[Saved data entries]
= = = = = = =

-- ==== Sys2Proof/Machine/Mode.lean ====
section
/-! DEFINITION. Mode Unit and Profile Store: changes of mode, halts and profile activations, and how the units
take them up (chapters 8 and 9).

Raising a halt is this block's nearest thing to taking an exception: one shared operation, `postHalt`. -/

namespace Sys2Proof.Machine

/-! ## Changes of mode (R163, R165) -/

/-- MODE_CHANGED: the new mode, the previous one, the cause and both sets (R163). -/
def noticeMode (cause : ModeCause) (s : State) : State :=
  notify .modeChanged
    [u1 s.mdu.mode.code, u1 s.mdu.previous.code, .raw [cause.byte], .raw [holdsByte s.mdu.holds],
     .raw [haltsByte s.mdu.halts, marksByte s.mdu.halts]] s

/-- MDU changes the mode: the previous mode, HALT-OUT, the permission, the notice and the standstill timer
(R163, R165, R172). -/
def setMode (mode : Mode) (cause : ModeCause) (s : State) : State :=
  let s := s.onMdu fun m => { m with mode := mode, previous := m.mode, haltOut := mode == .halted }
  evalStandstill (noticeMode cause (decidePermission s))

/-- Every unit takes up a change of mode; PFS's part and the halt causes posted again are taken by the callers
(R163). -/
def takeMode (previous : Mode) (s : State) : State :=
  let mode := s.mdu.mode
  let s := advanceMode previous mode s
  let s := thrustMode previous mode s
  let s := cutterMode mode s
  let s := faceMode previous mode s
  let s := groutMode previous mode s
  buildMode mode s

/-! ## Halts (R167, R168) -/

/-- The removable mark of a cause at its addition (R168). -/
def HaltCause.markAtAddition : HaltCause → Bool
  | .stall => true | .overExcavation => true | .hostStop => true
  | .loadTrip => false | .rollbackLimit => false | .driveLost => false | .faceBlind => false | .faceUnder => false

/-- HALT_RAISED: the cause, its removable mark, the set after the addition and the mode (R167). -/
def noticeHalt (c : HaltCause) (s : State) : State :=
  notify .haltRaised
    [u1 c.index, fl c.markAtAddition, .raw [haltsByte s.mdu.halts, marksByte s.mdu.halts], u1 s.mdu.mode.code] s

/-- MDU adds a cause with its mark; CHU's trip condition is present when LOAD_TRIP is added (R53, R168). -/
def addHalt (c : HaltCause) (s : State) : State :=
  let s := s.onMdu fun m => { m with halts := m.halts.set c.index (some c.markAtAddition) }
  if c = .loadTrip then s.onChu fun u => { u with trip := true } else s

/-- MDU takes a posting by the mode in force, without PFS's part (R167). -/
def raiseHalt (c : HaltCause) (s : State) : State :=
  match s.mdu.mode with
  | .standby => s
  | .halted => if haltMember s.mdu c then s else noticeHalt c (addHalt c s)
  | .ready => takeMode .ready (noticeHalt c (setMode .halted (.halt c) (addHalt c s)))
  | .boring => takeMode .boring (noticeHalt c (setMode .halted (.halt c) (addHalt c s)))
  | .standstill => takeMode .standstill (noticeHalt c (setMode .halted (.halt c) (addHalt c s)))

/-! ## Profile activation (R15, R16, R156 to R158) -/

/-- PFS activates a profile: one event, then each unit takes the new values up (R158). A LOAD_TRIP that a lower H_trip
brings (R53) is posted when THU, CHU, FCU and GRU have taken the profile and before ADV's immediate step (log 5). -/
def activate (p : ProfileName) (s : State) : State :=
  let old := s.profile
  let previous := s.pfs.active
  let s := recordActivation p (s.onPfs fun f => { f with active := p, next := none })
  let s := notify .profileActive [u1 p.index, u1 previous.index, u2 s.adv.serial, u2 s.rgu.current.number] s
  let s := afterThrust (thrustProfile old s)
  let s := cutterProfile old s
  let s := faceProfile old s
  let s := groutProfile old s
  let outside := s.mdu.mode != .boring
  let s := if s.profile.hTrip < old.hTrip ∧ tripDue s = true then raiseHalt .loadTrip s else s
  if outside = true ∧ s.profile.quantum ≤ s.adv.acc then advanceStep s.adv.acc s else s

/-- PFS activates the pending profile, if any (R156, R157). -/
def activatePending (s : State) : State :=
  match s.pfs.next with
  | some p => activate p s
  | none => s

/-- A change of mode out of BORING activates a pending profile (R157). -/
def leaveBoring (previous : Mode) (s : State) : State :=
  if previous = .boring ∧ s.mdu.mode ≠ .boring then activatePending s else s

/-! ## Posting a halt and changing the mode -/

/-- A unit posts a halt cause to MDU (R157, R167). -/
def postHalt (c : HaltCause) (s : State) : State := leaveBoring s.mdu.mode (raiseHalt c s)

/-- A unit posts a halt cause if its condition holds. -/
def postHaltIf (condition : Bool) (c : HaltCause) (s : State) : State := if condition then postHalt c s else s

/-- The halt causes that still stand are posted again on entering READY from STANDBY: ROLLBACK_LIMIT (R17),
LOAD_TRIP (R53), FACE_BLIND and FACE_UNDER (R81). -/
def repostHalts (s : State) : State :=
  let s := postHaltIf (rollbackDue s) .rollbackLimit s
  let s := postHaltIf (tripDue s) .loadTrip s
  let s := postHaltIf (faceBlind s) .faceBlind s
  postHaltIf (s.fcu.under == .posted) .faceUnder s

/-- MDU changes the mode and every unit takes it up (R163). -/
def changeMode (mode : Mode) (cause : ModeCause) (s : State) : State :=
  let previous := s.mdu.mode
  let s := leaveBoring previous (takeMode previous (setMode mode cause s))
  if previous = .standby ∧ mode = .ready then repostHalts s else s

/-- MDU takes a break event: STANDSTILL returns to BORING, any other mode stays (R174). -/
def breakEvent (kind : Nat) (s : State) : State :=
  if s.mdu.mode = .standstill then changeMode .boring (.breakEvent kind) s else s

/-! ## Emptying the sets (R162, R164, R176) -/

/-- HOLD_CHANGED for the emptying of the set: every reason removed, the set after it and the permission
(R164). -/
def noticeEmptied (removed : Vector Bool 8) (s : State) : State :=
  if holdsEmpty removed then s
  else
    notify .holdChanged
      [.raw (Config.holdsRemovedBytes (holdsByte removed)), .raw [holdsByte s.mdu.holds],
       u1 (permissionCode s.mdu.permitted)] s

/-- Both sets are emptied and the mode becomes STANDBY, in one event: outputs, notices, and the words to CHU and
GRU that the emptying brings (R56, R106, R162, R164, R176). MODE_CHANGED carries both sets empty, HOLD_CHANGED tells
of the emptying, and GROUT_NONE posted again comes after both (R176; for SET_MODE(STANDBY) log 4). The units take up
the mode afterwards. -/
def enterStandby (cause : ModeCause) (s : State) : State :=
  let m := s.mdu
  let s := s.onMdu fun m =>
    { m with holds := Vector.replicate 8 false, halts := Vector.replicate 8 none, mode := .standby,
             previous := if m.mode = .standby then m.previous else m.mode, haltOut := false }
  let s := decidePermission s
  let s := if m.mode = .standby then s else noticeMode cause s
  let s := noticeEmptied m.holds s
  let s := s.onChu fun c => { c with trip := false }
  let s := if haltMember m .stall then releaseStall s else s
  evalStandstill (repostGroutNone s)

/-- SET_MODE(STANDBY): the sets are emptied, and a change of mode is taken up by every unit (R162, R163). -/
def toStandby (s : State) : State :=
  let previous := s.mdu.mode
  let s := enterStandby (.request 0x07) s
  if previous = .standby then s else leaveBoring previous (takeMode previous s)

/-! ## Acknowledging (R171) -/

/-- The causes that ACK_HALT removes: the members marked removable (R171). -/
def removableHalts (m : Mdu) : Vector (Option Bool) 8 :=
  Vector.ofFn fun i => if m.halts[i] = some true then some true else none

/-- The causes that ACK_HALT leaves (R171). -/
def remainingHalts (m : Mdu) : Vector (Option Bool) 8 :=
  Vector.ofFn fun i => if m.halts[i] = some true then none else m.halts[i]

/-- An accepted ACK_HALT: removable causes leave, CHU is told of STALL's and LOAD_TRIP's leaving, and an empty
set makes the mode READY (R56, R171). -/
def acknowledge (s : State) : State :=
  let m := s.mdu
  let s := s.onMdu fun m => { m with halts := remainingHalts m }
  let s := if haltMember s.mdu .loadTrip then s else s.onChu fun c => { c with trip := false }
  let s := if haltMember m .stall ∧ ¬ haltMember s.mdu .stall then releaseStall s else s
  if haltsEmpty s.mdu.halts then changeMode .ready (.request 0x0A) s else s

end Sys2Proof.Machine
end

= = = = = = =

» Problem to work on: State only how many lines above hold the string "noticeHalt".

» Result of this task: 5